> **HOW TO COMPLETE THIS TASK**: From the entries below, return exactly the lines beginning at the one that contains "obtain ⟨-, -, -, hout⟩" and ending at the one that contains "obtain ⟨-, hbell, hres, -⟩", both of them included, and only those lines.

Saved data entries:
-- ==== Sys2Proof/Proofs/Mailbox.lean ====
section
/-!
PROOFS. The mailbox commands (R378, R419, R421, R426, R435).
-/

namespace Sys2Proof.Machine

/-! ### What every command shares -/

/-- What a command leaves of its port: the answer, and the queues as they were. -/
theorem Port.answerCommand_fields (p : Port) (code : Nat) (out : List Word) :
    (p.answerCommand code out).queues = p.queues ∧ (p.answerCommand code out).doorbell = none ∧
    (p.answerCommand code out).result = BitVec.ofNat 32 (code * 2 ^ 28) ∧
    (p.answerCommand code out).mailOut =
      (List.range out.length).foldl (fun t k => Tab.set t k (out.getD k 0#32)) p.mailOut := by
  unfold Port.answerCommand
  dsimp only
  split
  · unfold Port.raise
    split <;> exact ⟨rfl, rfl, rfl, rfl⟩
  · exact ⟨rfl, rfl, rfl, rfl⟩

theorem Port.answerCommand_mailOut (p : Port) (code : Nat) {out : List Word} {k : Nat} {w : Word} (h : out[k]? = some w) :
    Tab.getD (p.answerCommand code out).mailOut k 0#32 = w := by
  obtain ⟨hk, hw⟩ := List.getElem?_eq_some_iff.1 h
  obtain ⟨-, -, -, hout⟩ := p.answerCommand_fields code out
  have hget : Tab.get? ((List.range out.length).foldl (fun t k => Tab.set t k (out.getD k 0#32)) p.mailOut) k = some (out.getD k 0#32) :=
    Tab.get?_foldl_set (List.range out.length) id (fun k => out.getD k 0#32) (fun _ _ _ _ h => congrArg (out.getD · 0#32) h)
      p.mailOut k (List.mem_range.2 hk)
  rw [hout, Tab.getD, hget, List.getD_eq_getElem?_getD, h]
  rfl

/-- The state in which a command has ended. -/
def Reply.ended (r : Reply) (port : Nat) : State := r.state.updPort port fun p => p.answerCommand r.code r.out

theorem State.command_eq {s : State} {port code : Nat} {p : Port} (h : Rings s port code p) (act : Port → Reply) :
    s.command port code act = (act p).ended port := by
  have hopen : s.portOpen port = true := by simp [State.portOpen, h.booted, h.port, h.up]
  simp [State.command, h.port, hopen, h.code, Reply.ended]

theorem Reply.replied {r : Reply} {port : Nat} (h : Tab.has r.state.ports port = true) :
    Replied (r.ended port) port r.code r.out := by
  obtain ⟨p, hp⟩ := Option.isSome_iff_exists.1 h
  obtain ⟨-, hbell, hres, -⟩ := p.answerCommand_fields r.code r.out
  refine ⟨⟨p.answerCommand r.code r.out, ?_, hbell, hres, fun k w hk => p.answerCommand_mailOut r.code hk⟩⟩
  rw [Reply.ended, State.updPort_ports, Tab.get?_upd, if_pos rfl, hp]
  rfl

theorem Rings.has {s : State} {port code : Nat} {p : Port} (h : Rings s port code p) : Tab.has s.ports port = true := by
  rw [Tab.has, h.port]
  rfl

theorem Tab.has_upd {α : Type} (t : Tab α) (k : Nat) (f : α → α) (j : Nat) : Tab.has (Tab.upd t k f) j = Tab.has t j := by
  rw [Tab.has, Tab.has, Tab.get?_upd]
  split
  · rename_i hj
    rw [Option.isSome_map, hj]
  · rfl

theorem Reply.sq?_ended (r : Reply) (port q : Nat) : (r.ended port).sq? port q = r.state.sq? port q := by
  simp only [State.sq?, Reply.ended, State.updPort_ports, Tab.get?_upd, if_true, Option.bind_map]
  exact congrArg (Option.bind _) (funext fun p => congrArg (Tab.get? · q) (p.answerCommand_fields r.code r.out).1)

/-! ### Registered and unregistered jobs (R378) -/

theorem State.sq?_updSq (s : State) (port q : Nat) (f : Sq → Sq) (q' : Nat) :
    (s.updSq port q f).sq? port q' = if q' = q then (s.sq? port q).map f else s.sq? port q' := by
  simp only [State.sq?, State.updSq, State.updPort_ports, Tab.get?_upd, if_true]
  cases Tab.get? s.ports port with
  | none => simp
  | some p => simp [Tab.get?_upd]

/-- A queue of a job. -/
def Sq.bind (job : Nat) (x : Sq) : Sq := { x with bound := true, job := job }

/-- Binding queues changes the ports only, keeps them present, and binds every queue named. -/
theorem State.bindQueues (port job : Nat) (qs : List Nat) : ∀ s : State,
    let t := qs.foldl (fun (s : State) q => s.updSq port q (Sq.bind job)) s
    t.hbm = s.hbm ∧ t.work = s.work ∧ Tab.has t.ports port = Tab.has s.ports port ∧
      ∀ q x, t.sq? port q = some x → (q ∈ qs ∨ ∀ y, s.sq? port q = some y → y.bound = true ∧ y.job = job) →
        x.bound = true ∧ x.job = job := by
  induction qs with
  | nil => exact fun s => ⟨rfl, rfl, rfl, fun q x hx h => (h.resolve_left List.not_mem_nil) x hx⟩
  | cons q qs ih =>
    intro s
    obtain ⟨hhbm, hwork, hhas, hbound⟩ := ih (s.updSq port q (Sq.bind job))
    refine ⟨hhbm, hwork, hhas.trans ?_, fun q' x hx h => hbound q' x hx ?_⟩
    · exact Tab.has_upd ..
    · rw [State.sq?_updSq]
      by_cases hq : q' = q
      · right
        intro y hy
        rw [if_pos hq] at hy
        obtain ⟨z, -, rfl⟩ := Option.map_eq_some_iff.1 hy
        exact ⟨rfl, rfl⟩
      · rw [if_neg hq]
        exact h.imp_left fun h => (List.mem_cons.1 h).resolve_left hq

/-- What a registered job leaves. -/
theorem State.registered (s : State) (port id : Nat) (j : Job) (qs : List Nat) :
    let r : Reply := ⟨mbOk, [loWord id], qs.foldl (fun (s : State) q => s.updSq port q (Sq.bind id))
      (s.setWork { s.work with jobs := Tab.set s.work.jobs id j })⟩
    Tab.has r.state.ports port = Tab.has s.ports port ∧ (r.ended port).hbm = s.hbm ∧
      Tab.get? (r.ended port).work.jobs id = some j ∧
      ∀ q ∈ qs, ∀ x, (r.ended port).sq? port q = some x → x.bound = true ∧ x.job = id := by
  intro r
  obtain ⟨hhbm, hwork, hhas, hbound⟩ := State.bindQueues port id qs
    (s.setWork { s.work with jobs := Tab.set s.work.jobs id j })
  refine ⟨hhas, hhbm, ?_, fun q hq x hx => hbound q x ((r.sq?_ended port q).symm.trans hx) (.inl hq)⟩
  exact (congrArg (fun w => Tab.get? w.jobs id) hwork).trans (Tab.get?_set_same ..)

...

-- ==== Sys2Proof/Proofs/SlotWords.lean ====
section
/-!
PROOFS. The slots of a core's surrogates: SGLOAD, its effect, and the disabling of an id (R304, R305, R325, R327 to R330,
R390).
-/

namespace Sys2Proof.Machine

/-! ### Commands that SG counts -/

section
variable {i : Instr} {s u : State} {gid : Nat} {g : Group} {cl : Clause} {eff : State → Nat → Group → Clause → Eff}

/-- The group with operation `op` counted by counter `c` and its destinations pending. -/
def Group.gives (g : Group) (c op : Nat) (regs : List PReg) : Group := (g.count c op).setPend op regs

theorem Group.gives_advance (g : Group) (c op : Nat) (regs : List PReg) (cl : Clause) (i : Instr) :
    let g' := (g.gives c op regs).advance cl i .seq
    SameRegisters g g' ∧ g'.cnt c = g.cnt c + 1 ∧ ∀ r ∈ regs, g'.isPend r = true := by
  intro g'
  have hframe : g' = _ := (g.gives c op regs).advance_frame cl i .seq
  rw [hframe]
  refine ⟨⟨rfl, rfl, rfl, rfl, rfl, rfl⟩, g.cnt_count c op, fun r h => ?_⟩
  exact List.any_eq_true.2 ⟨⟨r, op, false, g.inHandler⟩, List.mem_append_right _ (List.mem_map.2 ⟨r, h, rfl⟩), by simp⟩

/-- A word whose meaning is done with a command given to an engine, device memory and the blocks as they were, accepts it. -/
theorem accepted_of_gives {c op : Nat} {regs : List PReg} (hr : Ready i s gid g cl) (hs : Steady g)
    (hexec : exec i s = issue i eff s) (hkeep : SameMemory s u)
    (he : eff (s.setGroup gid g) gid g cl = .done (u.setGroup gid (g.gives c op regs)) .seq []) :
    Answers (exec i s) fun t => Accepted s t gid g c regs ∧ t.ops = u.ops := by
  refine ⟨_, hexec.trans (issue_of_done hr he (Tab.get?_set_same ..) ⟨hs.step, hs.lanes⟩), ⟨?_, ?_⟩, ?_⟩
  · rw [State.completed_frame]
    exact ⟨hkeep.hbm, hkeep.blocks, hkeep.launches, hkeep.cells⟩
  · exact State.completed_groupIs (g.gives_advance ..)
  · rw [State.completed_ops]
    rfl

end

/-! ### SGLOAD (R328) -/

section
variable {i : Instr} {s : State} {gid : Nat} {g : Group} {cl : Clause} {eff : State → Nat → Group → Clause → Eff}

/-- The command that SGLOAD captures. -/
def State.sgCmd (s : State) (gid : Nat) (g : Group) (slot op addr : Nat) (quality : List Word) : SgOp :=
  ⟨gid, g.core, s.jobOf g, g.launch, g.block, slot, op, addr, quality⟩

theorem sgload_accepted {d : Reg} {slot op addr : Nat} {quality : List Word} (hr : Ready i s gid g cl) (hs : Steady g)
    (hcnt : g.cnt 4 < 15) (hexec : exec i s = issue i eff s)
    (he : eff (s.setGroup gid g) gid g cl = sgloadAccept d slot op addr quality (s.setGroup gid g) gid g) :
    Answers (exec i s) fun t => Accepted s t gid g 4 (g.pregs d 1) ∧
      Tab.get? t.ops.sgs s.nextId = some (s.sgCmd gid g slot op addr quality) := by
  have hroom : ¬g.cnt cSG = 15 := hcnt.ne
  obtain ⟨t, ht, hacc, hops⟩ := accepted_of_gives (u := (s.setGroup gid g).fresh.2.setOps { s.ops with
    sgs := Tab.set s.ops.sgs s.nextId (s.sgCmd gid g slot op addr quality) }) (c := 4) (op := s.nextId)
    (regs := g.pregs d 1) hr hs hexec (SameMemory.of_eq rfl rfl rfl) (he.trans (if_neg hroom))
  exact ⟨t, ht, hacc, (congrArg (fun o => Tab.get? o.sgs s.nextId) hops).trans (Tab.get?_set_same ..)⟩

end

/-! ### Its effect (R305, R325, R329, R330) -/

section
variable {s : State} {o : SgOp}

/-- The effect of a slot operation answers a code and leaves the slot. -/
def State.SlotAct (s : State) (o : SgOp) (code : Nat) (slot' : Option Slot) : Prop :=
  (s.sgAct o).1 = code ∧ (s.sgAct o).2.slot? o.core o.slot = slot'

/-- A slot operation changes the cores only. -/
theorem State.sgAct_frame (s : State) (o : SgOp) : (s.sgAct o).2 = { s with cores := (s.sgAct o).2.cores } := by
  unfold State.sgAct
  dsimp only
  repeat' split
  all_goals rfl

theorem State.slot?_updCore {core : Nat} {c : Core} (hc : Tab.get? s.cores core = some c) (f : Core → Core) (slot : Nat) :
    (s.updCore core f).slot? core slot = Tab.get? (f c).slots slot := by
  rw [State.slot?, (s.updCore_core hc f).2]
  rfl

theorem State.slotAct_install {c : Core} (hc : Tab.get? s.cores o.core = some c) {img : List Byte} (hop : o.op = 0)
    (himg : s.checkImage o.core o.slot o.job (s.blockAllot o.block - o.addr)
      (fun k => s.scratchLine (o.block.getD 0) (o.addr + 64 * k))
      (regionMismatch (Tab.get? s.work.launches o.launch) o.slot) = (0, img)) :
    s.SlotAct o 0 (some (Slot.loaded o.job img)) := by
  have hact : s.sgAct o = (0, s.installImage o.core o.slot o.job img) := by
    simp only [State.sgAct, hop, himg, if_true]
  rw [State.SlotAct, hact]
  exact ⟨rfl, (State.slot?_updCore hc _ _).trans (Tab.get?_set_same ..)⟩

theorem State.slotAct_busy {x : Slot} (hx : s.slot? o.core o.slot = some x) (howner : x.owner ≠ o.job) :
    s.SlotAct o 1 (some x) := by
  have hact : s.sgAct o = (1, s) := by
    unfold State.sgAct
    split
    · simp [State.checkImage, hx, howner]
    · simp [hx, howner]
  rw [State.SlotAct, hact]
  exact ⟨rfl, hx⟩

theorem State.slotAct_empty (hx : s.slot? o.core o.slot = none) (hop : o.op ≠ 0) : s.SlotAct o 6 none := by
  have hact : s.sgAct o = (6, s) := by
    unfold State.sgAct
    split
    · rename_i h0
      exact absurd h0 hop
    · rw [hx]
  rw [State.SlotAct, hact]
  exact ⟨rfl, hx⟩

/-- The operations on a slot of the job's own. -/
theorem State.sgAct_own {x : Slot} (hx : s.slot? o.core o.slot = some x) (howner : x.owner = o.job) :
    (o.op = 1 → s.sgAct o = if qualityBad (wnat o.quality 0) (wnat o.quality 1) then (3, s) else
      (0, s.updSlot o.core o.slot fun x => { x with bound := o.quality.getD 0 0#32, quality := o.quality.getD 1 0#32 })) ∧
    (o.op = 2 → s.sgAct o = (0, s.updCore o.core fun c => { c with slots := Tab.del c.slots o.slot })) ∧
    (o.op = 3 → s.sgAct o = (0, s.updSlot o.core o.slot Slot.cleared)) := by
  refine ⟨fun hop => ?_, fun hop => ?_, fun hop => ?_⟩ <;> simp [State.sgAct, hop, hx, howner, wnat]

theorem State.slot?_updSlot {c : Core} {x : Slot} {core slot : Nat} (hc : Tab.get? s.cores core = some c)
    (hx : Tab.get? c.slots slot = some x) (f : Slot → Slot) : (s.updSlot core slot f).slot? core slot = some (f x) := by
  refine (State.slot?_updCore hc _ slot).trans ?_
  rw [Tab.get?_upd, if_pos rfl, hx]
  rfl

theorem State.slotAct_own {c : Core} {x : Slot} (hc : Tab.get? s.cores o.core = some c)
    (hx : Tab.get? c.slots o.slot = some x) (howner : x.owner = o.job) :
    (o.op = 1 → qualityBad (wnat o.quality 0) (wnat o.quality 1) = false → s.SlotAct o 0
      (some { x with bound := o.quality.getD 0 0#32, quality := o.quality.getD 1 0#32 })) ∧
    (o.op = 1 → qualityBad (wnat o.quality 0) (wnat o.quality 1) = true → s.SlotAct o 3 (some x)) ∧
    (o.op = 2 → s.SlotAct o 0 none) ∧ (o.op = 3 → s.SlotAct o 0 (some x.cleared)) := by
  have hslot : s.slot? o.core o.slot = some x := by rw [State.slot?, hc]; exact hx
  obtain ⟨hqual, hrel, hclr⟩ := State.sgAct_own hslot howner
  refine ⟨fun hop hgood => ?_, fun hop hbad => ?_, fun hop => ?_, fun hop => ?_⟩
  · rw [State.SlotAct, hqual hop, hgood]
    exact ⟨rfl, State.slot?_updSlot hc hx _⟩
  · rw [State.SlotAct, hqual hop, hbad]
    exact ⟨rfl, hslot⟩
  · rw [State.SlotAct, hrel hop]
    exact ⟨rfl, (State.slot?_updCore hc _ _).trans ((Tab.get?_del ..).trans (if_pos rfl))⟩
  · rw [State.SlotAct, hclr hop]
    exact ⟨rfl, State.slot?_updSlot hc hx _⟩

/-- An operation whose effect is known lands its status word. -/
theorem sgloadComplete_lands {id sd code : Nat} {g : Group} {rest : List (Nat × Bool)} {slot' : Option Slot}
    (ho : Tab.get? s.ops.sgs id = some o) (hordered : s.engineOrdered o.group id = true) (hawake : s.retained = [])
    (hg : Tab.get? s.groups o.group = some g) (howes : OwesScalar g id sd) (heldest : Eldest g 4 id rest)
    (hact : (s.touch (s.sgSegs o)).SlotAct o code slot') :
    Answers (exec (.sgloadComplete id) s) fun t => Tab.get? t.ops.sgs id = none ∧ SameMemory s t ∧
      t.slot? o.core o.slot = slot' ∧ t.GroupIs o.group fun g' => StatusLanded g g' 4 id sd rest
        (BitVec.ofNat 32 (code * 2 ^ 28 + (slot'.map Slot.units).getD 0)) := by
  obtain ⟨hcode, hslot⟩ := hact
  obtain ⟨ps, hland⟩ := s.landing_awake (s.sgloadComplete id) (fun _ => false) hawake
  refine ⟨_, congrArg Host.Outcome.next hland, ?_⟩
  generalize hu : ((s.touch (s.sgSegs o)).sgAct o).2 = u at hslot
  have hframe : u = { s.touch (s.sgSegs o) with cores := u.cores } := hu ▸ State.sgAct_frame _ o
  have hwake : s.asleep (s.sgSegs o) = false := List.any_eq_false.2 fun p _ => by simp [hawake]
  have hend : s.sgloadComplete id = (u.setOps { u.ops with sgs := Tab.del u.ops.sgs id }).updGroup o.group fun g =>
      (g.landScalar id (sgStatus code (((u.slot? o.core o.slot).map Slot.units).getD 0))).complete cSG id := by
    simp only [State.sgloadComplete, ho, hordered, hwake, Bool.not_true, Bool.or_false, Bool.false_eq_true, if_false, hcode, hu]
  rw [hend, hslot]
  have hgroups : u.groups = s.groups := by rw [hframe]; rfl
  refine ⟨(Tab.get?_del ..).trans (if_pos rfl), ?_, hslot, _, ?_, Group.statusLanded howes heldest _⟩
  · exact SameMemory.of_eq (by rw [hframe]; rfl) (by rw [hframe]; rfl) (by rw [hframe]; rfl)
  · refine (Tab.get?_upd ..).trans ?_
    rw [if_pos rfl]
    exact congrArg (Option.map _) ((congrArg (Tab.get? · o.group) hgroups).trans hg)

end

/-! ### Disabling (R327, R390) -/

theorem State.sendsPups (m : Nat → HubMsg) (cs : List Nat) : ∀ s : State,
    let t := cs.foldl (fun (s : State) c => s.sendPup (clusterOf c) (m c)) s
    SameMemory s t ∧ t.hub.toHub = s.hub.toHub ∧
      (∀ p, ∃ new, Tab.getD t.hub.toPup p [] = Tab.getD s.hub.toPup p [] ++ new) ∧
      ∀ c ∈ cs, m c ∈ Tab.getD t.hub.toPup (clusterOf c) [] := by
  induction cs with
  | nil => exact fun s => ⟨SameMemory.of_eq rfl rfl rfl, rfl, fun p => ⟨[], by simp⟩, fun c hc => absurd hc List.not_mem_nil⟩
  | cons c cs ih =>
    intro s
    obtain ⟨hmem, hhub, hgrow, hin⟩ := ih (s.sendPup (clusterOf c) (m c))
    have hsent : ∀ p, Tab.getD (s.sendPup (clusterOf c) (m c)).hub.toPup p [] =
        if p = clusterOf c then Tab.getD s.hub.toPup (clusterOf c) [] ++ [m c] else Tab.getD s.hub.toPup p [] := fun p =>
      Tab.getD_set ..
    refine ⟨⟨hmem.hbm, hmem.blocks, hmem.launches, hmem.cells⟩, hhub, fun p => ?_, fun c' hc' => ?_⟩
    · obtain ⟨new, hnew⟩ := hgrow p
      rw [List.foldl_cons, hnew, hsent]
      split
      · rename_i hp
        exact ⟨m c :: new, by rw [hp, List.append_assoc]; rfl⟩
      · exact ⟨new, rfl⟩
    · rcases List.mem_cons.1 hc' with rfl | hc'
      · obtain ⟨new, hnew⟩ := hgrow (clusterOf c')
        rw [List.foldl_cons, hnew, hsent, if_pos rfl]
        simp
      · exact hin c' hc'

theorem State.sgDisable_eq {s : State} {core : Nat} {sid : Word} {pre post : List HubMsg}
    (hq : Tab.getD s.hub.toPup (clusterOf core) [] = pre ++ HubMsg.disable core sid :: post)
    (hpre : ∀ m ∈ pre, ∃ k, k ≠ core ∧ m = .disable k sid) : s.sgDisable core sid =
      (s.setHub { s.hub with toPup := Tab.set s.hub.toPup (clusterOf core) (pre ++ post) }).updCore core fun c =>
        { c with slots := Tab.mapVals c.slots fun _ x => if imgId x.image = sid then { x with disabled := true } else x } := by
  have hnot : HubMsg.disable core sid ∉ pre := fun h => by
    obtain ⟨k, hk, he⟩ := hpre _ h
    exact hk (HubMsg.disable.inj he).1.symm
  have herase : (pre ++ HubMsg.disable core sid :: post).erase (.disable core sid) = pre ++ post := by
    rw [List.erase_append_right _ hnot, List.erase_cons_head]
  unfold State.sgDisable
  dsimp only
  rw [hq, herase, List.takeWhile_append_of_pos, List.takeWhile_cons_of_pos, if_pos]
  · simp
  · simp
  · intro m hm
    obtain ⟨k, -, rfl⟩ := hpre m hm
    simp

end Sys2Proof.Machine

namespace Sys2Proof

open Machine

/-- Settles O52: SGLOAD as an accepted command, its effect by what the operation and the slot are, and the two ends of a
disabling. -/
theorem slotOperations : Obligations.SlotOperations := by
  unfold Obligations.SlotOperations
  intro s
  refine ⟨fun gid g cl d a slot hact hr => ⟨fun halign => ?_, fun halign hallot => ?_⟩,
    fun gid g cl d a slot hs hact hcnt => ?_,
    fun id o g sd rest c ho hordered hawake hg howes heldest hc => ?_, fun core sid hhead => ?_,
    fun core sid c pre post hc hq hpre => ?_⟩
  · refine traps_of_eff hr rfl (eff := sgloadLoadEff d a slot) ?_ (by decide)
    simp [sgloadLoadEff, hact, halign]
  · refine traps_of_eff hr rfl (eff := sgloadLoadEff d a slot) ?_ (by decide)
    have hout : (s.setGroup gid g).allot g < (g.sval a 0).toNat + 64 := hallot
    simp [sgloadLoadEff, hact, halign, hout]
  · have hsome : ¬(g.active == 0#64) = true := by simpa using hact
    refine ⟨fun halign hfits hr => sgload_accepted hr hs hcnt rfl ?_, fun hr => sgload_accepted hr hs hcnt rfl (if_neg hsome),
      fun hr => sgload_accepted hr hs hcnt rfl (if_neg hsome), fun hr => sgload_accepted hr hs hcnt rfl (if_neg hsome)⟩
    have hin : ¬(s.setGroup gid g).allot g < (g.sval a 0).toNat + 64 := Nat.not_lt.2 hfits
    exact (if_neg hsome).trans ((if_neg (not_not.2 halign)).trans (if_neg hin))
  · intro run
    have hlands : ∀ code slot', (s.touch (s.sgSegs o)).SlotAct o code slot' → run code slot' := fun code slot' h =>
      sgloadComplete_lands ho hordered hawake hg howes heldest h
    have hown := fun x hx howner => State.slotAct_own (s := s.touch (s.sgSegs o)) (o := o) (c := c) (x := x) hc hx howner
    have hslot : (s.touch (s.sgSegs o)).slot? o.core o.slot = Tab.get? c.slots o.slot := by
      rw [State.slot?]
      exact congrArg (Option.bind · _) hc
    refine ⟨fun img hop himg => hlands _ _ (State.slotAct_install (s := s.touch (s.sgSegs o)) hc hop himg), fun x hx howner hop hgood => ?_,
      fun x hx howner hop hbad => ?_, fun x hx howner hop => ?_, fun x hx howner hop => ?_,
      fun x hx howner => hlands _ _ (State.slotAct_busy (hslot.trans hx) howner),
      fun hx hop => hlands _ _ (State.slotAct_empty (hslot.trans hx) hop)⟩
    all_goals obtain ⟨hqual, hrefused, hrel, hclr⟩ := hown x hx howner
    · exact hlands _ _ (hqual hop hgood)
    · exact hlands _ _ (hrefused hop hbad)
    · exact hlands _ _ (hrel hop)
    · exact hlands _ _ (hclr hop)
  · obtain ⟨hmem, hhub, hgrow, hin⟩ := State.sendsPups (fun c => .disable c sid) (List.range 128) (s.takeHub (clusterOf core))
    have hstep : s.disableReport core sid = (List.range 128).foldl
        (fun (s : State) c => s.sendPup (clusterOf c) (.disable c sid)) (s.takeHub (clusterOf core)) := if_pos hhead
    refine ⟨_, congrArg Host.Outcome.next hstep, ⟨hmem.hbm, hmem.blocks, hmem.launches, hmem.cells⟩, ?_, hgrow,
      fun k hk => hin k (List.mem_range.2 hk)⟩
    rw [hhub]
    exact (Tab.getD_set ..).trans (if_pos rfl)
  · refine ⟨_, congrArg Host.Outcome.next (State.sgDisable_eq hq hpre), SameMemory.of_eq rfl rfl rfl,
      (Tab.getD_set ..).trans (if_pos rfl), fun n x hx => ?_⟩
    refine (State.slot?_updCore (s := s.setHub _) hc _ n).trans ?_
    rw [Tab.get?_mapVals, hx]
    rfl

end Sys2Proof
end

> **EXERCISE SOLUTION**:
  obtain ⟨-, -, -, hout⟩ := p.answerCommand_fields code out
  have hget : Tab.get? ((List.range out.length).foldl (fun t k => Tab.set t k (out.getD k 0#32)) p.mailOut) k = some (out.getD k 0#32) :=
    Tab.get?_foldl_set (List.range out.length) id (fun k => out.getD k 0#32) (fun _ _ _ _ h => congrArg (out.getD · 0#32) h)
      p.mailOut k (List.mem_range.2 hk)
  rw [hout, Tab.getD, hget, List.getD_eq_getElem?_getD, h]
  rfl

/-- The state in which a command has ended. -/
def Reply.ended (r : Reply) (port : Nat) : State := r.state.updPort port fun p => p.answerCommand r.code r.out

theorem State.command_eq {s : State} {port code : Nat} {p : Port} (h : Rings s port code p) (act : Port → Reply) :
    s.command port code act = (act p).ended port := by
  have hopen : s.portOpen port = true := by simp [State.portOpen, h.booted, h.port, h.up]
  simp [State.command, h.port, hopen, h.code, Reply.ended]

theorem Reply.replied {r : Reply} {port : Nat} (h : Tab.has r.state.ports port = true) :
    Replied (r.ended port) port r.code r.out := by
  obtain ⟨p, hp⟩ := Option.isSome_iff_exists.1 h
  obtain ⟨-, hbell, hres, -⟩ := p.answerCommand_fields r.code r.out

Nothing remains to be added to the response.